Babamla sabah konuştuk balkonda. Daha sonra O çıktı gitti. Ben de balkondan bakıyorum. Arabaya bindi, polis yanına bindi. Arabayı hafif çalıştırır gibi oldu, kaymıştı araba yani… Çapraz ateşe aldılar. Üçlü çapraz ateş açıldı. Sonra bu Ünal Osmanağaoğlu bakıp tekrar bir daha taradı. Sanırım o anda yaşadığını hissettiği ya da gördüğü için… Ben yanına indiğimde babamın hala gözleri açıktı, yaşıyordu. Herhalde bilinci yerinde değildi…. Vücudundan oluk halinde kan akıyordu. Ama yaşıyordu… Arabadan çıkardılar. Ondan sonra üç kere derin nefes aldı, gözleri açıktı kapattı. Arabaya koydular, yüz metre sonra ölmüş. Cinayete bire bir tanık oldum.

Ben Ünal Osmanağaoğlu’nu ilk duruşmada teşhis ettim. O’nu tanıyorum, O da beni tanıyor. O yüzden benim gözüme bakmıyor. O’nun öldürdüğü adamın kızıyım. Ünal Osmanağaoğlu’da benim babamı öldüren katillerden biri. Biz birbirimizi çok iyi tanıyoruz.

Kime lanet okuyorum?
Lanet okuyorum. Ülkemi memleketimi sevmediğim için değil. Ülkemi de memleketimi de seviyorum. Öyle yetiştirildim. Ama yöneticilerden hiçbir zaman memnun olamadık. Olamadan da gideceğiz, artık öyle geliyor. O zaman da lanetliyorsun. Yoksa ben güzel memleketimi niye lanetleyeyim? Kötü eller tarafından yönetilen bir memlekette ülke olmaktan çıkıveriyor, haksızlığa uğradığın zaman.

Bir şeyin yanlış anlaşılmasını istemem. Ülkemi değil yönetenleri lanetliyorum. Bir de Ünal Osmanağaoğlu, tetikçidir ama cezalandırılması gerekir. Tabi ki geride o’na azmettirenlere ulaşmaktır bizim hedefimiz. Ama maşalar ve tetikçiler de cezalandırılmalıdır. Ben O’nu teşhis ettim, Yargıtay Ceza Genel Kurulu da bunu tescilledi. Bu iş bitti.

Zaman aşımına sokulması konusunda da yine Yargıtaya başvuracağız. AİHM yolumuz açık mücadelemiz devam edecek. Dava yurtiçinden yurtdışından geniş bir kesim tarafından takip ediliyor.
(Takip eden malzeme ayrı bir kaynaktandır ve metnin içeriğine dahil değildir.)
-- ==== Sys2Proof/Syntax.lean ====
section
/-! DEFINITION. The commands and events of spec/opcode_table.json, one constructor a row. A row's operands are what
comes from outside the part with it: the bytes of a transaction, and what the physics of the array decides (which bits
a STRIKE or an ERASE fails to turn, what a cut leaves, how much erase progress has passed). Every operand of that second
kind is arbitrary, so a statement about all of them covers every outcome the manual allows (log entry 4). -/

namespace Sys2Proof

/-- One command or event, one constructor for each row of spec/opcode_table.json. -/
inductive Instr where
  /-- POWER_ON (R193). `cut`: the bits that an operation cut by it had not turned (R120). -/
  | powerOn (cut : FrameBits)
  /-- RESETN_ASSERTION (R192). `cut`: as for POWER_ON. -/
  | resetnAssertion (cut : FrameBits)
  /-- RESETN_RELEASE (R193). -/
  | resetnRelease
  /-- CHIP_SELECT_FALL (R182). -/
  | chipSelectFall
  /-- SUBMISSION (R186): the frame as received, bytes 0 and 1, the argument bytes (their number is byte 2, L), and the
  four link CRC bytes as one number. -/
  | submission (code : Byte) (tag : Byte) (args : List Byte) (crc : Word)
  /-- SUBMISSION_TRUNCATED (R185): the whole bytes clocked in before chip select rose. -/
  | submissionTruncated (bytes : List Byte)
  /-- STATUS (R183). -/
  | status
  /-- COLLECT (R173). -/
  | collect
  /-- RECORD_SHIFTED_OUT (R174). -/
  | recordShiftedOut
  /-- INFO (R180). -/
  | info
  /-- SET EPOCH (R43). -/
  | setEpoch (value : Word)
  /-- HOLD CLASS (R102). -/
  | holdClass (cls : Byte)
  /-- RELEASE CLASS (R103). -/
  | releaseClass (cls : Byte)
  /-- CANCEL (R175). -/
  | cancel (tag : Byte)
  /-- RESTART (R178). `cut`: the bits that background work abandoned by it had not turned (R121). -/
  | restart (cut : FrameBits)
  /-- UNKNOWN_IMMEDIATE_COMMAND (R189): the code byte. -/
  | unknownImmediateCommand (code : Byte)
  /-- ISSUE, its dispatch (R69). The arguments of every dispatch are those of its slot. -/
  | issue
  /-- LOOKUP, its dispatch (R36). -/
  | lookup
  /-- DRAW, its dispatch (R46). -/
  | draw
  /-- TOPUP, its dispatch (R74). -/
  | topup
  /-- MOVE, its dispatch (R77). -/
  | move
  /-- REVOKE, its dispatch (R83). -/
  | revoke
  /-- LIST, its dispatch (R39). -/
  | list
  /-- CONFIGURE CLASS, its dispatch (R96). -/
  | configureClass
  /-- PURGE ORPHANS, its dispatch (R139). -/
  | purgeOrphans
  /-- FORMAT, its dispatch (R159). `cut`: the bits that background work abandoned by it had not turned (R121). -/
  | format (cut : FrameBits)
  /-- READ_COMPLETE (R109). -/
  | readComplete
  /-- STRIKE_COMPLETE (R110). `stuck`: the bits that stay standing through a STRIKE that intends them (R106). -/
  | strikeComplete (stuck : FrameBits)
  /-- MARKER_RETIREMENT (R112). `elapsed`: erase progress, in µs, since the ERASE's last event; `stuck`: marker bits that
  stay standing. -/
  | markerRetirement (elapsed : Nat) (stuck : FrameBits)
  /-- BODY_ERASE (R112). `stuck`: body bits that stay struck through the ERASE (R106). -/
  | bodyErase (elapsed : Nat) (stuck : FrameBits)
  /-- MARKER_ERASE (R112). `stuck`: marker bits that stay struck. -/
  | markerErase (elapsed : Nat) (stuck : FrameBits)
  /-- SYSTEM_FRAME_ERASE (R112). `stuck`: bits of the frame that stay struck. -/
  | systemFrameErase (elapsed : Nat) (stuck : FrameBits)
  /-- BLANK_VERIFY (R112). -/
  | blankVerify
  /-- QUANTUM (R115). -/
  | quantum
  /-- SUSPENSION (R116). `undone`: the bits of the stage that the erase had not yet turned. -/
  | suspension (elapsed : Nat) (undone : FrameBits)
  /-- BACKGROUND_START (R117). -/
  | backgroundStart
  /-- BACKGROUND_RESUME (R117). -/
  | backgroundResume
  /-- TRANSACTION_END (R189). -/
  | transactionEnd
  /-- POWER_LOSS (R120). `cut`: the bits that the operation cut by it had not turned. -/
  | powerLoss (cut : FrameBits)
  deriving DecidableEq, Repr

end Sys2Proof
end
Eskiden 'AİHM’e gitmek zorunda kaldığımda üzülürüm' derdim hep. Ama 1 Aralık’tan itibaren üzülmüyorum. Eğer devlet benim babamın katilini cezalandırmıyorsa benim teşhisime ve Yargıtay Ceza Genel Kurulu’nun kararına rağmen. Katil olduğu tescillendiği halde, bunu sağlamıyorsa devlet. O zaman Devleti AİHM cezalandırdığında ben hiç üzülmeyeceğim.